┌──
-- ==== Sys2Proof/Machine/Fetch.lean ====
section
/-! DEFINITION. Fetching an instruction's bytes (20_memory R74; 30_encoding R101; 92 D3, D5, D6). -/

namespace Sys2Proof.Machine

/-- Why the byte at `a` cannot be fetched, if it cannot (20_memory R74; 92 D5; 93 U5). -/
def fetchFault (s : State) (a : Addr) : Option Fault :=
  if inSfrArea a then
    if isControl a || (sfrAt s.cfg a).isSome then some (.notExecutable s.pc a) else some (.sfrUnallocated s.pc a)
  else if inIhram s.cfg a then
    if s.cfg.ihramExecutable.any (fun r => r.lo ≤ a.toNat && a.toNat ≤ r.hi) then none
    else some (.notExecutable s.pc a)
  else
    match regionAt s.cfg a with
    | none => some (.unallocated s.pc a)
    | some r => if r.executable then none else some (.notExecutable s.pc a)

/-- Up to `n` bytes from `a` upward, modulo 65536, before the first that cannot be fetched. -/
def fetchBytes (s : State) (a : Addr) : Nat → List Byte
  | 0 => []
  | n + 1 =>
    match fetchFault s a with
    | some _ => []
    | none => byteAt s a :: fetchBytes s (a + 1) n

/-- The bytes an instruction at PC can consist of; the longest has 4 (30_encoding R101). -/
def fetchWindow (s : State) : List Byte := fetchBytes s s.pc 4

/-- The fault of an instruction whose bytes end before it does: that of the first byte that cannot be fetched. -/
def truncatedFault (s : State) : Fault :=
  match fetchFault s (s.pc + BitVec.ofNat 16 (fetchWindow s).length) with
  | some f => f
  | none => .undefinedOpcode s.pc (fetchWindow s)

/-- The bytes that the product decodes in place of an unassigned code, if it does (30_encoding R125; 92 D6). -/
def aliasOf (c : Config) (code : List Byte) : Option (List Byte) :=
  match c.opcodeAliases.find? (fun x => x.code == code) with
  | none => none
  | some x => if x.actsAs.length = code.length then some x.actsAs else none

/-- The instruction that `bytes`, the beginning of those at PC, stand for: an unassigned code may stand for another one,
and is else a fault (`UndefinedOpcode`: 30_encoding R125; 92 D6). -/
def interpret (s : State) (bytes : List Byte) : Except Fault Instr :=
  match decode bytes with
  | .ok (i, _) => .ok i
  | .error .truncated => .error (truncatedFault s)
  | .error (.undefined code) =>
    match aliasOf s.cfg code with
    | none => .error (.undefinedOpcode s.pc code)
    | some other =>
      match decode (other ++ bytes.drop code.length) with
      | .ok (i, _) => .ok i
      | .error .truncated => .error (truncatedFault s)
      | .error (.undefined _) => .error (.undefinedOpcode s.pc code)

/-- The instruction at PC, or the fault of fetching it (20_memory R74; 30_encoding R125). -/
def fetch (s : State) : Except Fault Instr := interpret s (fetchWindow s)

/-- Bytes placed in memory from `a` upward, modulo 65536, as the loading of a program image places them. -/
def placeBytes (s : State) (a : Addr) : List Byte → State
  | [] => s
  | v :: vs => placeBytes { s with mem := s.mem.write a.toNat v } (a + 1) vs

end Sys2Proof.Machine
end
└──
┌──
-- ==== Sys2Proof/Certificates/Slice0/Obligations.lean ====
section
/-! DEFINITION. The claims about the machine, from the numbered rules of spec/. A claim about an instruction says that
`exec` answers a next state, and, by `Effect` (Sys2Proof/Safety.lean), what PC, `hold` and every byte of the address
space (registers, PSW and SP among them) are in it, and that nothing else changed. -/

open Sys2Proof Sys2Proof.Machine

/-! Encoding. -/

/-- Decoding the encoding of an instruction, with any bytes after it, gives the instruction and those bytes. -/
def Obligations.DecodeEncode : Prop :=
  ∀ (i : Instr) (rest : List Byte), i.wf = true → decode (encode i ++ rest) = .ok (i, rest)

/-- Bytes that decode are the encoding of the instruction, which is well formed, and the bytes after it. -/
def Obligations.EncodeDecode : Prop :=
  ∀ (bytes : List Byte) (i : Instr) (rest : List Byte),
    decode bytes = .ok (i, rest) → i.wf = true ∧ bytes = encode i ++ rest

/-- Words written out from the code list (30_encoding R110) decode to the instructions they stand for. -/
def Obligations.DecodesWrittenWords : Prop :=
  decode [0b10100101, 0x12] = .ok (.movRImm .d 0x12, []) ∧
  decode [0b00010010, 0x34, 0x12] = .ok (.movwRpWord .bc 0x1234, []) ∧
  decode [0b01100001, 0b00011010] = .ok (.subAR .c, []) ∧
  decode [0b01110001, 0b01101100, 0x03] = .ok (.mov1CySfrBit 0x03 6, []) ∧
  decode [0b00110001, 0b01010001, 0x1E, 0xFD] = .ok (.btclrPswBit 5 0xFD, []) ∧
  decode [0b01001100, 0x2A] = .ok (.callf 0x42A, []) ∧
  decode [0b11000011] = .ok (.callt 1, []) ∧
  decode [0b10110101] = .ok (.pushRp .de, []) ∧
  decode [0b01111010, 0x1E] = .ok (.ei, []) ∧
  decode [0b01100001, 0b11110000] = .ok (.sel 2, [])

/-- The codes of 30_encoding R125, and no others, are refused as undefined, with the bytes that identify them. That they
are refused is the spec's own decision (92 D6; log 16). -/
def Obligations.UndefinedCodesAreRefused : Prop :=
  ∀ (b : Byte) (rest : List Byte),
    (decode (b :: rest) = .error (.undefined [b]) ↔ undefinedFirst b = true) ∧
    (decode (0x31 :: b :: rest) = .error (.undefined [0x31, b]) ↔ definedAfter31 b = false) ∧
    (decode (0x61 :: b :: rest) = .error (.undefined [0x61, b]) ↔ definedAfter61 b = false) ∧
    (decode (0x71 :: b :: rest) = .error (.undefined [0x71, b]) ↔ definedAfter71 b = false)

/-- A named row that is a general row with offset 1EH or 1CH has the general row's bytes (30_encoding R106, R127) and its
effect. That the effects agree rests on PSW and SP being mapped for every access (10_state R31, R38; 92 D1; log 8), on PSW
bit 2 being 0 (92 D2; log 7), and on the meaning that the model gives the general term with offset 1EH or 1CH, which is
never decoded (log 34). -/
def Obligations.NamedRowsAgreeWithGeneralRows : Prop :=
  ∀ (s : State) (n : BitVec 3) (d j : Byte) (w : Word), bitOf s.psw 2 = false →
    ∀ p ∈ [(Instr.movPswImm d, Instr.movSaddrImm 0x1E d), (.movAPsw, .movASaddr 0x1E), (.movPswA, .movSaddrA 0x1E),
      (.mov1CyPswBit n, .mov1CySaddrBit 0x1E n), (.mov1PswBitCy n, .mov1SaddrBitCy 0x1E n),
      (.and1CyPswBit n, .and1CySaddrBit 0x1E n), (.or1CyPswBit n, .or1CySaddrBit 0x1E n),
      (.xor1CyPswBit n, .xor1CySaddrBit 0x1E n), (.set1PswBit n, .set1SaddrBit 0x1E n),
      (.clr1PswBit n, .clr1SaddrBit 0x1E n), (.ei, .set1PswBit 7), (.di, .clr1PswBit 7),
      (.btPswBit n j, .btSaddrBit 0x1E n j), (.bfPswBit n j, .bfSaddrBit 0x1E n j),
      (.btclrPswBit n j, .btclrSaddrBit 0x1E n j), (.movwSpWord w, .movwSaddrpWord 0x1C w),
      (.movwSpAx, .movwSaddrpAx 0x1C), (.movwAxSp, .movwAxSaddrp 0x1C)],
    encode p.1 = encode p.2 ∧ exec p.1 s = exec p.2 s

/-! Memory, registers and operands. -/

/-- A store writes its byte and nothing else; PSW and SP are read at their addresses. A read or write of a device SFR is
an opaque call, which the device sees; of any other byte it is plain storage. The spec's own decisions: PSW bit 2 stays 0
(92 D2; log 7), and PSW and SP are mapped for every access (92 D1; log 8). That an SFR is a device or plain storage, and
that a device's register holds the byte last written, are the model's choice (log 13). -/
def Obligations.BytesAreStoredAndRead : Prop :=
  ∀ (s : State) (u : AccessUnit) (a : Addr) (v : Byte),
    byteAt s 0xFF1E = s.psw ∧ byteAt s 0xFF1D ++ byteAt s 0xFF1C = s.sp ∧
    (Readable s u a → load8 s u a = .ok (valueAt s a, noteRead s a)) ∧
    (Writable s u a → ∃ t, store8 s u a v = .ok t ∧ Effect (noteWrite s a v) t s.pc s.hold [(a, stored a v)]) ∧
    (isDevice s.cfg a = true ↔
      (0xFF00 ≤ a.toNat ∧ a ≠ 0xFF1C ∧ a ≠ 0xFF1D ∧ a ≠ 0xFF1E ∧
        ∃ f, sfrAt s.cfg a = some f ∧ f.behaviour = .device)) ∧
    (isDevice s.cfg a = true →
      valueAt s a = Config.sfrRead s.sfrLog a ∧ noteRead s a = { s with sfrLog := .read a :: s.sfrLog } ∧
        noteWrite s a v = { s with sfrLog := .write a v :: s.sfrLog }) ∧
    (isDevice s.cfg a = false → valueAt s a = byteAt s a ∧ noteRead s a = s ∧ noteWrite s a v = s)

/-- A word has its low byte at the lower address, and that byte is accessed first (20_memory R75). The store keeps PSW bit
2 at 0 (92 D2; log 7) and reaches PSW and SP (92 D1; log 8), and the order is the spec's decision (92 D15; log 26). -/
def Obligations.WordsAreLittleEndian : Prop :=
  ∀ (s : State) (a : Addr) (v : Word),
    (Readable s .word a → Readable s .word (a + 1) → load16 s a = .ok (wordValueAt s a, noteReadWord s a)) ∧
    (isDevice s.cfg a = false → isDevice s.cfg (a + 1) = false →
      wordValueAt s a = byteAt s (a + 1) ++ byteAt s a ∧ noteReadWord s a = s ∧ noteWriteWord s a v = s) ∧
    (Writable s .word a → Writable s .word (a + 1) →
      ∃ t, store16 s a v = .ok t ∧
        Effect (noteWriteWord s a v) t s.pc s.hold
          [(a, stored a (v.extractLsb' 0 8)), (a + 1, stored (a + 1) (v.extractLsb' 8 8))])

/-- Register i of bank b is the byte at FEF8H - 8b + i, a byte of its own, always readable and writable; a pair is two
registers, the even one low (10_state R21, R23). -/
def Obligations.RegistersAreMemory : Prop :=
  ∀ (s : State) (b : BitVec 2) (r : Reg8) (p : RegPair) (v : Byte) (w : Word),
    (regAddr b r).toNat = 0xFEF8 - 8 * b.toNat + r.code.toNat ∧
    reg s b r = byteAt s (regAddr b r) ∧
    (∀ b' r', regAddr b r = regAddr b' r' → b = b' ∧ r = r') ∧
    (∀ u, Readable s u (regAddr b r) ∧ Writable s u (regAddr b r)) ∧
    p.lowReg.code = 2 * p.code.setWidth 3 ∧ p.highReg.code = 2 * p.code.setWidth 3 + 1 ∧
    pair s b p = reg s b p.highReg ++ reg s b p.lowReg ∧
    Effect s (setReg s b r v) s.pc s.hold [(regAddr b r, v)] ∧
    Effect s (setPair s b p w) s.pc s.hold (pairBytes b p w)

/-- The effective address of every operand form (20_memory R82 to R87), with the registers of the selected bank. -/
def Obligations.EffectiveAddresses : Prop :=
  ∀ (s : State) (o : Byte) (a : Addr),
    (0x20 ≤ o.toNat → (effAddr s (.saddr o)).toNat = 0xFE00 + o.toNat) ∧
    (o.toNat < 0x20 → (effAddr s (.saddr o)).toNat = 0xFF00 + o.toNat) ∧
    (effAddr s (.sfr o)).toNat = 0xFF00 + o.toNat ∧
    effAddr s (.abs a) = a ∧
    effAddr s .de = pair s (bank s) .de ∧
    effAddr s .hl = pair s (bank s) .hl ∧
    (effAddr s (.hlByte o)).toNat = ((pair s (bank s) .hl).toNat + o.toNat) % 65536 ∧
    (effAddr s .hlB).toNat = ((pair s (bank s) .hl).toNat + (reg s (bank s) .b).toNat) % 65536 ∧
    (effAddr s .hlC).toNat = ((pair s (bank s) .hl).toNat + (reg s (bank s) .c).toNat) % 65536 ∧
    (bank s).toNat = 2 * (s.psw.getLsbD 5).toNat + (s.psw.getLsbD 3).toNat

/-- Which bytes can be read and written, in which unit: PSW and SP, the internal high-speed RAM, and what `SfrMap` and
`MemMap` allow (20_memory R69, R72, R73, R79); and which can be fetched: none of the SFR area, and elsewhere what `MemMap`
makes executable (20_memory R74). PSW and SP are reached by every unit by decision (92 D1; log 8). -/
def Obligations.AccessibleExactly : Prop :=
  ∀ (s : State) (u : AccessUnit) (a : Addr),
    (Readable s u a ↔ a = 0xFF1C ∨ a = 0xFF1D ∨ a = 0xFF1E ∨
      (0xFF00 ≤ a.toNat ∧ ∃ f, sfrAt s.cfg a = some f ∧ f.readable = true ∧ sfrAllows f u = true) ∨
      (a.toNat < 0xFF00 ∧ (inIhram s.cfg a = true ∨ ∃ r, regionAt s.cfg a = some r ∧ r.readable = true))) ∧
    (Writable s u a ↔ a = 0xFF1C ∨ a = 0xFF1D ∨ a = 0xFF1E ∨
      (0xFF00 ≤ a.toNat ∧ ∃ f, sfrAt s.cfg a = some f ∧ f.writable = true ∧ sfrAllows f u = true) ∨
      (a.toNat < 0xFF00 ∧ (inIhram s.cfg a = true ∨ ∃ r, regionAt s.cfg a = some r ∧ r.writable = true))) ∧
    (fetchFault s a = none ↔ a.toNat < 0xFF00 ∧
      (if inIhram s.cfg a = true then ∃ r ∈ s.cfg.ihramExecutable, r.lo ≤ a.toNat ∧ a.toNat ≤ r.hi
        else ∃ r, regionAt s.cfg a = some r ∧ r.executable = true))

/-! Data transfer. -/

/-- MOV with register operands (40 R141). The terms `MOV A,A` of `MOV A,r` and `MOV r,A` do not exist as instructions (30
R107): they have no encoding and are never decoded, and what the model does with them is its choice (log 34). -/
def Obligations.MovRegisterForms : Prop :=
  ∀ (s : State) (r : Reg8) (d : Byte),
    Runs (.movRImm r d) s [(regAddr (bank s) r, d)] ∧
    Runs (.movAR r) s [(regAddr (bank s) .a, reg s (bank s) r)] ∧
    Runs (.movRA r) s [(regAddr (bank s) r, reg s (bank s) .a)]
└──
┌──
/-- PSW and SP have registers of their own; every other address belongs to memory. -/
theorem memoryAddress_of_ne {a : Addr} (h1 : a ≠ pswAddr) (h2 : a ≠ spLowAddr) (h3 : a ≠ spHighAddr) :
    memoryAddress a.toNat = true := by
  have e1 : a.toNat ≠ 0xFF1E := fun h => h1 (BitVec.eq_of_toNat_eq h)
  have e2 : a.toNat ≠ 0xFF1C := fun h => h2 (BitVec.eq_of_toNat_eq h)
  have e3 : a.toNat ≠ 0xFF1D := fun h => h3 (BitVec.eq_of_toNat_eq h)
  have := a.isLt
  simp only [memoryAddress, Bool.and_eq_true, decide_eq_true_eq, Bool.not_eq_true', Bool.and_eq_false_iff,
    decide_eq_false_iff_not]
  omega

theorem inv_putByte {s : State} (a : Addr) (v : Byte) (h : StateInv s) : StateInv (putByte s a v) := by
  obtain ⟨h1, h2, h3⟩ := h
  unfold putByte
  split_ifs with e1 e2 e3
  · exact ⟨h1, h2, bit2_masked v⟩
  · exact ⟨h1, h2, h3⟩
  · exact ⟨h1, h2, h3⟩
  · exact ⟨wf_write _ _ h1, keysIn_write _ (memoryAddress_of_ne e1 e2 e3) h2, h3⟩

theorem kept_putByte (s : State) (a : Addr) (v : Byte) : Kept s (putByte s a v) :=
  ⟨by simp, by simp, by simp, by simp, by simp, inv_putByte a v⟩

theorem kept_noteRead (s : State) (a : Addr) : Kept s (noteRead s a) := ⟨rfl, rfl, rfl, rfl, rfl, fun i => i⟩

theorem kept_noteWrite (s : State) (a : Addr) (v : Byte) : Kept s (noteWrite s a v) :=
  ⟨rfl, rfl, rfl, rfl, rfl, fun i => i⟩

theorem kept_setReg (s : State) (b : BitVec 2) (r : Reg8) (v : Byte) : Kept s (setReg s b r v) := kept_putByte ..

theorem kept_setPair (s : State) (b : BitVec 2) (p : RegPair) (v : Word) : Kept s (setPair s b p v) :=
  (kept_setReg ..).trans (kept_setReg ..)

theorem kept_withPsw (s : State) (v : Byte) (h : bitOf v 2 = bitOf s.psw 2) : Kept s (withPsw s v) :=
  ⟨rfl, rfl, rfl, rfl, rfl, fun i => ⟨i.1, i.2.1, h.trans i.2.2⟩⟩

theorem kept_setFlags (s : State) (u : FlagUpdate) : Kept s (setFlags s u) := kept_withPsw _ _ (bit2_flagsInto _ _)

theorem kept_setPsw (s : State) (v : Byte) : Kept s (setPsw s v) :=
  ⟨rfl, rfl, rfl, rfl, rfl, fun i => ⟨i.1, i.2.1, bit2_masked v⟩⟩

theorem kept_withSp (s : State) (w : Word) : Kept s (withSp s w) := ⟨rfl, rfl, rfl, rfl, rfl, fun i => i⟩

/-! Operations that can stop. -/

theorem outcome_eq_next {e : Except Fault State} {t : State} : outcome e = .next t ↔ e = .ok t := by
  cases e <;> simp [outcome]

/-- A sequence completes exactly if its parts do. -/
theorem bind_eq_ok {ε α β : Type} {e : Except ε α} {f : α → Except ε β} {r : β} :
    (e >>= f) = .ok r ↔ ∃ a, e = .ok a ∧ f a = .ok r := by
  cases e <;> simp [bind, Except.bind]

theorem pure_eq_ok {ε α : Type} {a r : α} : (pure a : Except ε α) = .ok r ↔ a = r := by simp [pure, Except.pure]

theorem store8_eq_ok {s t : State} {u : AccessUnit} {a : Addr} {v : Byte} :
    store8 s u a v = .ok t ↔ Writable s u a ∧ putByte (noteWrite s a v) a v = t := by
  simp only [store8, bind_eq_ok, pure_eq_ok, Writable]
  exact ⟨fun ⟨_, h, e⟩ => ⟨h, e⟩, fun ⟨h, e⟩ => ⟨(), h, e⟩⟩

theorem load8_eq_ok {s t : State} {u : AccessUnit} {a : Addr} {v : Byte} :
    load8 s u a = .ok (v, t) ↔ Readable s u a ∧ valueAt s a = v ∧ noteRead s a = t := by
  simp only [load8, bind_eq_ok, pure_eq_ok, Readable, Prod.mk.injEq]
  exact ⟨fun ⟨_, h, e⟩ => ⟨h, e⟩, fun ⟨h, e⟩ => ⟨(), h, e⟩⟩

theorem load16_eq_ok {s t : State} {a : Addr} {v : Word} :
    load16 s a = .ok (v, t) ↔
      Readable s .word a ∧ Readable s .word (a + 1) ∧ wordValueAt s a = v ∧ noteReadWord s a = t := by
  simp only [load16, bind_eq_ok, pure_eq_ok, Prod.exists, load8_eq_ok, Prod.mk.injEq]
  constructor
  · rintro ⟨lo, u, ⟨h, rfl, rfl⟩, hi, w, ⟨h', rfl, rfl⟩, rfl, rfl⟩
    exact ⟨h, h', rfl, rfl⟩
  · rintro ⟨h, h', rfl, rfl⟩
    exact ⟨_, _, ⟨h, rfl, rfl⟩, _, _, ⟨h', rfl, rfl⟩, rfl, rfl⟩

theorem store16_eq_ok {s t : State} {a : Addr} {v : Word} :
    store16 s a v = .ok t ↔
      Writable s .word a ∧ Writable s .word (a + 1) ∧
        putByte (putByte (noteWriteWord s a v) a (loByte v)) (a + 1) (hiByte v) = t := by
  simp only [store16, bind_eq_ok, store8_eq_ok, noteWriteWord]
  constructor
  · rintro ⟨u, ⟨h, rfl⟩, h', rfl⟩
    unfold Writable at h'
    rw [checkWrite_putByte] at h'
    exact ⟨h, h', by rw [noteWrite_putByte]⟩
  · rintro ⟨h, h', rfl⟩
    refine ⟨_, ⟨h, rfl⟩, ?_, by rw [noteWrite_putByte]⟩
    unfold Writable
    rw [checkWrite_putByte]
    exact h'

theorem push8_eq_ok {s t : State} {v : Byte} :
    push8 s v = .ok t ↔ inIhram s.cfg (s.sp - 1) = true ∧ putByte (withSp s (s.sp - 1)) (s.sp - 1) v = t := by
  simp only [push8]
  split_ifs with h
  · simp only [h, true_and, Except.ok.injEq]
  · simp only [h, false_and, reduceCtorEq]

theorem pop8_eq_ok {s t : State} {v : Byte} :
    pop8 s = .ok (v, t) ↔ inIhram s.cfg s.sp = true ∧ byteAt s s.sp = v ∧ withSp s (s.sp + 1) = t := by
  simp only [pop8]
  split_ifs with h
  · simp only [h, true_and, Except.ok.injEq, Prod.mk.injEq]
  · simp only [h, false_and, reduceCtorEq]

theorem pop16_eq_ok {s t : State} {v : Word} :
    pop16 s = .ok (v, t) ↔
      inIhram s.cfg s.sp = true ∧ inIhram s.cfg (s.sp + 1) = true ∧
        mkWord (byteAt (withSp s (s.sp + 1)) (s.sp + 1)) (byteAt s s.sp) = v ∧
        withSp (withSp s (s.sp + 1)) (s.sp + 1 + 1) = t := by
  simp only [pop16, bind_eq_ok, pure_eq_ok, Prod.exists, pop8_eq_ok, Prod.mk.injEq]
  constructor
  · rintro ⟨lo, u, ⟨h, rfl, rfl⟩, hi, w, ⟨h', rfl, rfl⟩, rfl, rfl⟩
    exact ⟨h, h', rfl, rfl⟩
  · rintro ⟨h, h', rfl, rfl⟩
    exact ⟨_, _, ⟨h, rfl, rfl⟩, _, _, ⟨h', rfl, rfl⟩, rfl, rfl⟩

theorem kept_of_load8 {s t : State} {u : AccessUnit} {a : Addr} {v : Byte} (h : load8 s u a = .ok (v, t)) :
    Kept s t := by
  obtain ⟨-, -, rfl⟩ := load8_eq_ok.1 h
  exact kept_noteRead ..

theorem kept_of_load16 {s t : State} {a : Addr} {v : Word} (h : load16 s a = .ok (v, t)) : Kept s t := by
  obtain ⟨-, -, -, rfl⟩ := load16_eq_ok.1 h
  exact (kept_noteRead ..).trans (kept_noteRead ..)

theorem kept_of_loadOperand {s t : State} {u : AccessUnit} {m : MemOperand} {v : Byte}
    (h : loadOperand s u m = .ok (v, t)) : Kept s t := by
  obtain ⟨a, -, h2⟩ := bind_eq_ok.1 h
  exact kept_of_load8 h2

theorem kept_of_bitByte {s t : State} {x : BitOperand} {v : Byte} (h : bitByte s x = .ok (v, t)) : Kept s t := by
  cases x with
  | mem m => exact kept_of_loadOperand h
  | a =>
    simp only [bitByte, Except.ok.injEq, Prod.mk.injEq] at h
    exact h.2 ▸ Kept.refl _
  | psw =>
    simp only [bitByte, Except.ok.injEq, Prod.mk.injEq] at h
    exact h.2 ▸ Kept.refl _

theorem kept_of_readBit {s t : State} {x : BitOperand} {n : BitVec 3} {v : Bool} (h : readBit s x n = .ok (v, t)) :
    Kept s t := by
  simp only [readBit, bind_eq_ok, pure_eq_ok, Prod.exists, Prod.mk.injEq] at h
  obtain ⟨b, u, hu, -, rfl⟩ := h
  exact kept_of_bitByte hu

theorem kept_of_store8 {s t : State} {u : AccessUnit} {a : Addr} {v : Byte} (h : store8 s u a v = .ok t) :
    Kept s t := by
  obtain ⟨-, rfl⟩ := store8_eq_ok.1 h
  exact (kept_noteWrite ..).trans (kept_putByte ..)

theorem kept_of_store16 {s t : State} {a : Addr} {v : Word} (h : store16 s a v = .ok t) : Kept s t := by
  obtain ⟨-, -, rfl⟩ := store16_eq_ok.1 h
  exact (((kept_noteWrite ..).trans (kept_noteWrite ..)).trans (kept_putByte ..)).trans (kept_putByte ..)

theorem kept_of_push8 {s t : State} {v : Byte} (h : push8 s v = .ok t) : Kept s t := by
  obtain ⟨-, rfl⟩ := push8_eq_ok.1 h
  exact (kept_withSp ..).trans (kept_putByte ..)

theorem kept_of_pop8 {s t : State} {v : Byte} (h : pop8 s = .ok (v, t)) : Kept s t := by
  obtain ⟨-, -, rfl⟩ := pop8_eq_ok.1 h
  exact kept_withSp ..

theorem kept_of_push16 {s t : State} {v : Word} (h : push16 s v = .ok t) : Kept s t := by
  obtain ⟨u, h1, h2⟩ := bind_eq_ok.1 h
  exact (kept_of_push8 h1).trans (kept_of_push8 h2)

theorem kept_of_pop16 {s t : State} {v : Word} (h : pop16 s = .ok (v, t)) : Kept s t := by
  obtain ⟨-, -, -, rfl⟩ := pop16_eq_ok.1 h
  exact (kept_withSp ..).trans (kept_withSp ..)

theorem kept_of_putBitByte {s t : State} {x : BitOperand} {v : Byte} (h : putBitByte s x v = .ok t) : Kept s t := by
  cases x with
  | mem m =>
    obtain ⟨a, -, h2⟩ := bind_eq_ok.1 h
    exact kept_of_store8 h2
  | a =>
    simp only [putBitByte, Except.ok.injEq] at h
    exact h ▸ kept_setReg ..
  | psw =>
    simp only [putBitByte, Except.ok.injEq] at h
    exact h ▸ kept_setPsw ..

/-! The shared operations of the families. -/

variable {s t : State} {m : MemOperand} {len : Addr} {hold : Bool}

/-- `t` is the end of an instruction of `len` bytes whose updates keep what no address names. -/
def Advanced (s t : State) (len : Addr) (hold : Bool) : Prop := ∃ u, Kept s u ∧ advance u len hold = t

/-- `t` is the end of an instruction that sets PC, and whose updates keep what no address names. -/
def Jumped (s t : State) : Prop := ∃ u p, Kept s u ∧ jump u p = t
└──
*Assignment*
Among the entries above, locate the lines containing "def fetchFault (s" and "none else some (.notExecutable s.pc a)", and transcribe exactly those two lines and all lines between.

*Reply*
def fetchFault (s : State) (a : Addr) : Option Fault :=
  if inSfrArea a then
    if isControl a || (sfrAt s.cfg a).isSome then some (.notExecutable s.pc a) else some (.sfrUnallocated s.pc a)
  else if inIhram s.cfg a then
    if s.cfg.ihramExecutable.any (fun r => r.lo ≤ a.toNat && a.toNat ≤ r.hi) then none
    else some (.notExecutable s.pc a)
  else
    match regionAt s.cfg a with
    | none => some (.unallocated s.pc a)
    | some r => if r.executable then none else some (.notExecutable s.pc a)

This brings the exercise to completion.